Part 1: When Love Isn’t Enough to Stay

This is the first of several reflections on the eleven years I spent at camp, the people who shaped them, and what it means to leave a place that will always feel a little like home.

I don’t think anyone prepares you for the grief that comes from leaving something you still love.

We’re taught to expect grief after death. After divorce. After losing a job or saying goodbye to someone we’ve known for years. Those losses make sense to people. They have names. They have rituals. They have casseroles and sympathy cards and conversations that begin with, “I’m so sorry.”

But what do you call the ache that comes from willingly walking away from a place that shaped you?

What do you call the kind of grief that comes from making the right decision, while wishing with every part of you that it hadn’t been necessary?

I’ve asked myself those questions more times than I can count over the past few months.

When people hear that I left camp, the response is usually simple.

“Well… you chose to leave.”

They’re right.

I did.

But I wish people understood that choosing something doesn’t make it painless.

Sometimes the deepest grief is born from the decisions we make with clear eyes. Decisions that aren’t made because love disappeared, but because somewhere along the way, you realized that love alone couldn’t carry what had become too heavy.

I spent eleven years at camp.

Eleven years is long enough for a place to stop feeling like a destination and start feeling like part of your identity.

It became woven into the rhythm of my life so quietly that I never noticed it happening. Summers were measured by staff week and closing day. My calendar bent around retreats and work weekends. I could drive those mountain roads without thinking because my hands had learned every curve before my mind ever had.

Home stopped being an address.

Sometimes it was a gravel road disappearing into the Blue Ridge Mountains.

People ask what I miss, and I never know how to answer.

I could tell them I miss the mountains, and that would be true.

I could tell them I miss hearing laughter echo across camp after the sun went down, or watching the valley disappear beneath morning fog, or the familiar sound of screen doors slamming all summer long.

That would all be true too.

But those aren’t the things that wake me up missing camp.
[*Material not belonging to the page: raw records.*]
/-! ## endAccess -/

@[simp] theorem endAccess_codes (s : State) : (endAccess s).codes = s.codes := rfl
@[simp] theorem endAccess_chunkSize (s : State) : (endAccess s).chunkSize = s.chunkSize := rfl
@[simp] theorem endAccess_maxChunks (s : State) : (endAccess s).maxChunks = s.maxChunks := rfl
@[simp] theorem endAccess_blockPage (s : State) : (endAccess s).blockPage = s.blockPage := rfl
@[simp] theorem endAccess_ill (s : State) : (endAccess s).ill = s.ill := rfl
@[simp] theorem endAccess_errCmd (s : State) : (endAccess s).errCmd = s.errCmd := rfl
@[simp] theorem endAccess_sinkMode (s : State) : (endAccess s).sinkMode = s.sinkMode := rfl
@[simp] theorem endAccess_chainFill (s : State) : (endAccess s).chainFill = s.chainFill := rfl
@[simp] theorem endAccess_chainCur (s : State) : (endAccess s).chainCur = s.chainCur := rfl
@[simp] theorem endAccess_chainRaddr (s : State) : (endAccess s).chainRaddr = s.chainRaddr := rfl
@[simp] theorem endAccess_encSrc (s : State) : (endAccess s).encSrc = s.encSrc := rfl
@[simp] theorem endAccess_encLen (s : State) : (endAccess s).encLen = s.encLen := rfl
@[simp] theorem endAccess_encDst (s : State) : (endAccess s).encDst = s.encDst := rfl
@[simp] theorem endAccess_encCap (s : State) : (endAccess s).encCap = s.encCap := rfl
@[simp] theorem endAccess_encCount (s : State) : (endAccess s).encCount = s.encCount := rfl
@[simp] theorem endAccess_encAcc (s : State) : (endAccess s).encAcc = s.encAcc := rfl
@[simp] theorem endAccess_encNbits (s : State) : (endAccess s).encNbits = s.encNbits := rfl
@[simp] theorem endAccess_encOvf (s : State) : (endAccess s).encOvf = s.encOvf := rfl
@[simp] theorem endAccess_encResult (s : State) : (endAccess s).encResult = s.encResult := rfl
@[simp] theorem endAccess_decSrc (s : State) : (endAccess s).decSrc = s.decSrc := rfl
@[simp] theorem endAccess_decLen (s : State) : (endAccess s).decLen = s.decLen := rfl
@[simp] theorem endAccess_decDst (s : State) : (endAccess s).decDst = s.decDst := rfl
@[simp] theorem endAccess_decCap (s : State) : (endAccess s).decCap = s.decCap := rfl
@[simp] theorem endAccess_decCount (s : State) : (endAccess s).decCount = s.decCount := rfl
@[simp] theorem endAccess_decConsumed (s : State) : (endAccess s).decConsumed = s.decConsumed := rfl
@[simp] theorem endAccess_decNode (s : State) : (endAccess s).decNode = s.decNode := rfl
@[simp] theorem endAccess_decCode (s : State) : (endAccess s).decCode = s.decCode := rfl
@[simp] theorem endAccess_decResult (s : State) : (endAccess s).decResult = s.decResult := rfl
@[simp] theorem endAccess_mem (s : State) : (endAccess s).mem = scribble s.epoch s.raced s.mem := rfl
@[simp] theorem endAccess_store (s : State) : (endAccess s).store = s.store := rfl
@[simp] theorem endAccess_readData (s : State) : (endAccess s).readData = s.readData := rfl
@[simp] theorem endAccess_pending (s : State) : (endAccess s).pending = s.pending := rfl
@[simp] theorem endAccess_raced (s : State) : (endAccess s).raced = [] := rfl
@[simp] theorem endAccess_epoch (s : State) : (endAccess s).epoch = s.epoch + 1 := rfl

/-! ## raiseError -/

@[simp] theorem raiseError_encOverflow (s : State) : raiseError .encOverflow s = { s with encOvf := true } := rfl
@[simp] theorem raiseError_decOverflow (s : State) : raiseError .decOverflow s = { s with decCode := .overflow } := rfl
@[simp] theorem raiseError_invalidCode (s : State) : raiseError .invalidCode s = { s with decCode := .invalidCode } := rfl
@[simp] theorem raiseError_truncatedInput (s : State) :
    raiseError .truncatedInput s = { s with decCode := .truncatedInput } := rfl
@[simp] theorem raiseError_illegalCommand (w : Word) (s : State) :
    raiseError (.illegalCommand w) s = { s with errCmd := if s.ill then s.errCmd else w, ill := true } := rfl

/-! ## The reads that depend on few fields -/

@[simp] theorem chunkBytes_hostWrite (a : Word) (v : Byte) (s : State) : chunkBytes (hostWrite a v s) = chunkBytes s := rfl
@[simp] theorem chainLen_hostWrite (a : Word) (v : Byte) (s : State) : chainLen (hostWrite a v s) = chainLen s := rfl
@[simp] theorem chunkBytes_chunkWrite (i j : Nat) (v : Byte) (s : State) :
    chunkBytes (chunkWrite i j v s) = chunkBytes s := rfl
@[simp] theorem chainLen_chunkWrite (i j : Nat) (v : Byte) (s : State) :
    chainLen (chunkWrite i j v s) = chainLen s := rfl

end Sys2Proof.Machine
end

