theorem ChainExtended.trans {s t u : State} (hb : 0 < chunkBytes s) (hsize : chunkBytes t = chunkBytes s)
    (h : ChainExtended s t) (k : ChainExtended t u) : ChainExtended s u where
  longer := h.longer.trans k.longer
  cursor := hsize ▸ k.cursor
  count := by
    have hmono : chainLen t ⌈/⌉ chunkBytes s ≤ chainLen u ⌈/⌉ chunkBytes s :=
      (gc_mul_ceilDiv hb).monotone_l k.longer.le
    rw [k.count, h.count, hsize, Nat.max_assoc, Nat.max_eq_right hmono]

theorem ChainGrew.trans {s t u : State} (h : ChainGrew s t) (k : ChainGrew t u) : ChainGrew s u := by
  refine ⟨k.sink, k.size.trans h.size, ?_⟩
  have hbytes : chunkBytes t = chunkBytes s := congrArg BitVec.toNat h.size
  obtain ⟨hfill, hcur⟩ | hext := h.chain
  · have hlen := chainLen_congr h.size hfill hcur
    obtain ⟨kfill, kcur⟩ | ⟨klonger, kcursor, kcount⟩ := k.chain
    · exact .inl ⟨kfill.trans hfill, kcur.trans hcur⟩
    · exact .inr ⟨hlen ▸ klonger, hbytes ▸ kcursor, by rw [kcount, hfill, hbytes]⟩
  · obtain ⟨kfill, kcur⟩ | kext := k.chain
    · have hlen := chainLen_congr k.size kfill kcur
      exact .inr ⟨hlen ▸ hext.longer, by rw [kcur, hlen, hext.cursor], by rw [kfill, hlen, hext.count]⟩
    · exact .inr (hext.trans (hbytes ▸ h.sink.sink.params.1) hbytes kext)

/-! ## What each encoder operation does to a chain -/

theorem chainGrew_sinkAppend {v : Byte} {s t : State} (hs : ChainSink s) (h : sinkAppend v s = some t) :
    ChainGrew s t := by
  obtain ⟨hsink, hm⟩ := hs
  obtain ⟨-, hlen⟩ := chainLen_of_sinkAppend hm h hsink.params hsink.chain hsink.memories.2.2.1
  obtain ⟨hcur, hcount⟩ := cursor_of_sinkAppend hm h hsink.params hsink.chain
  have hmode : t.sinkMode = .chain := by rw [sinkAppend_frame h]; exact hm
  have hsize : t.chunkSize = s.chunkSize := by rw [sinkAppend_frame h]
  refine ⟨⟨sinkOk_of_sinkAppend hsink h, hmode⟩, hsize, .inr ⟨by omega, by rw [hcur, hlen, Nat.add_sub_cancel], ?_⟩⟩
  have hb : 0 < chunkBytes s := hsink.params.1
  have hneed : (chainLen s + 1) ⌈/⌉ chunkBytes s = chainLen s / chunkBytes s + 1 := by
    rw [Nat.ceilDiv_eq_add_pred_div, Nat.add_right_comm, Nat.add_sub_cancel, Nat.add_div_right _ hb]
  rw [hcount, hlen, hneed]

theorem chainGrew_drainBytes (fuel : Nat) {s : State} (hs : ChainSink s) : ChainGrew s (drainBytes fuel s) := by
  induction fuel generalizing s with
  | zero => exact chainGrew_of_sinkFields hs rfl
  | succ fuel ih =>
    rw [drainBytes]
    split
    · split
      · exact chainGrew_of_sinkFields hs rfl
      · rename_i t ht
        have append := chainGrew_sinkAppend hs ht
        have drop : ChainGrew t (dropByte t) := chainGrew_of_sinkFields append.sink rfl
        exact append.trans (drop.trans (ih drop.sink))
    · exact chainGrew_of_sinkFields hs rfl

theorem chainGrew_symStep (b : Byte) {s : State} (hs : ChainSink s) : ChainGrew s (symStep b s) := by
  rw [symStep]
  split
  · exact chainGrew_of_sinkFields hs rfl
  · have push : ChainGrew s (pushCode (codeOf s.codes b.toNat) s) := chainGrew_of_sinkFields hs rfl
    exact push.trans (chainGrew_drainBytes 8 push.sink)

theorem chainGrew_flushStep {s : State} (hs : ChainSink s) : ChainGrew s (flushStep s) := by
  rw [flushStep]
  split
  · exact chainGrew_of_sinkFields hs rfl
  · split
    · exact chainGrew_of_sinkFields hs rfl
    · split
      · exact chainGrew_of_sinkFields hs rfl
      · rename_i t ht
        have append := chainGrew_sinkAppend hs ht
        exact append.trans (chainGrew_of_sinkFields append.sink rfl)

theorem chainGrew_encLoop (n : Nat) (i : Word) {s : State} (hs : ChainSink s) : ChainGrew s (encLoop n i s) := by
  induction n generalizing i s with
  | zero => exact chainGrew_of_sinkFields hs rfl
  | succ n ih =>
    have sym := chainGrew_symStep (hostRead s (s.encSrc + i)) hs
    simp only [encLoop]
    split
    · exact sym
    · exact sym.trans (ih (i + 1#64) sym.sink)

theorem chainGrew_runEncoder {s : State} (hs : ChainSink s) : ChainGrew s (runEncoder s) := by
  have start : ChainGrew s (encStart s) := chainGrew_of_sinkFields hs rfl
  have loop := chainGrew_encLoop s.encLen.toNat 0#64 start.sink
  have flush := chainGrew_flushStep loop.sink
  exact start.trans (loop.trans (flush.trans (chainGrew_of_sinkFields flush.sink rfl)))

theorem chainGrew_of_encoderCommand {c : Instr} {s t : State} (hc : isEncoderCommand c = true)
    (h : exec c s = .next t) (hs : ChainSink s) : ChainGrew s t := by
  obtain rfl | ⟨b, rfl⟩ | rfl | rfl := (isEncoderCommand_iff c).mp hc <;> cases h
  · exact chainGrew_of_sinkFields hs rfl
  · exact chainGrew_symStep b hs
  · exact chainGrew_flushStep hs
  · exact chainGrew_runEncoder hs

/-- Settles O50: the command leaves the chain unchanged, with all the chunks its stream needs, or extends it. -/
theorem chainGrowsByTheChunksItNeeds : Obligations.ChainGrowsByTheChunksItNeeds := by
  intro i s t hs hm hi h
  obtain ⟨-, hsize, ⟨hfill, hcur⟩ | ⟨hlonger, hcursor, hcount⟩⟩ :=
    chainGrew_of_encoderCommand hi h ⟨sinkOk_of_good hs, hm⟩
  · have hlen := chainLen_congr hsize hfill hcur
    have hneed := chunksOfStream_le hs.params hs.chain
    refine ⟨hlen.ge, fun _ => ⟨hfill, hcur⟩, fun hlt => absurd hlt (by omega), ?_⟩
    rw [hfill, hlen]
    exact (Nat.max_eq_left hneed).symm
  · exact ⟨hlonger.le, fun heq => absurd heq (by omega), fun _ => hcursor, hcount⟩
What I miss is harder to explain.

I miss the certainty.

I miss belonging somewhere so completely that I never questioned whether there was a place for me there.

I miss believing that there would always be another summer.

There is something quietly heartbreaking about discovering that a chapter of your life has ended before your heart has caught up to it.

Your mind knows you’ve left.

Your feet know you don’t drive that road anymore.

But your heart still keeps reaching for something that no longer belongs to your present.

People don’t always understand that kind of grief.

Maybe because the place is still there.

Camp didn’t disappear.

The cabins are still standing.

The campfires are still being lit.

Someone else is making memories in the spaces where mine were made.

Life continued exactly as it was supposed to.

It just continued without me.

I think that’s what has made this loss feel so isolating.

When someone dies, everyone grieves together.

When you leave a place, the world rarely notices.

It doesn’t pause.

It doesn’t ask how you’re doing months later.

It simply expects you to find something else and keep moving.

Maybe I will.

Maybe, someday, another place will feel like home.

But I don’t think that diminishes what camp was.

For eleven years, it held versions of me that no longer exist.

The eager twenty-something who thought she had forever.

The exhausted staff member who ran on coffee and purpose.

The woman who celebrated victories, carried disappointments, cried in quiet places where no one could see, laughed until she couldn’t breathe, and kept showing up because she believed the work mattered.

Those versions of me are still there somehow.

Scattered across those mountains like forgotten wildflowers.

Sometimes I wonder if that’s why leaving hurt so much.

It wasn’t because I was walking away from a place.

It was because I was saying goodbye to every version of myself that had been loved, stretched, broken, healed, and changed there.

People say you can’t go back.

They’re right.

Even if I drove through those gates tomorrow, I couldn’t return to the camp I’m grieving.

Because the place I’m missing isn’t only made of cabins and trails.

It’s made of moments.

Of people.

Of seasons.

Of a younger version of myself who had no idea that one day she’d have to learn how to love a place from a distance.

Maybe that’s what grief really asks of us.

Not to forget.

Not to move on.

But to carry what was beautiful without asking it to become what it used to be.

I’m still learning how to do that.

Some days I do it well.

Other days, I still find myself looking toward the mountains, missing a place that gave me eleven years… and wondering if somewhere, in ways I’ll never fully understand, it is still holding pieces of me too.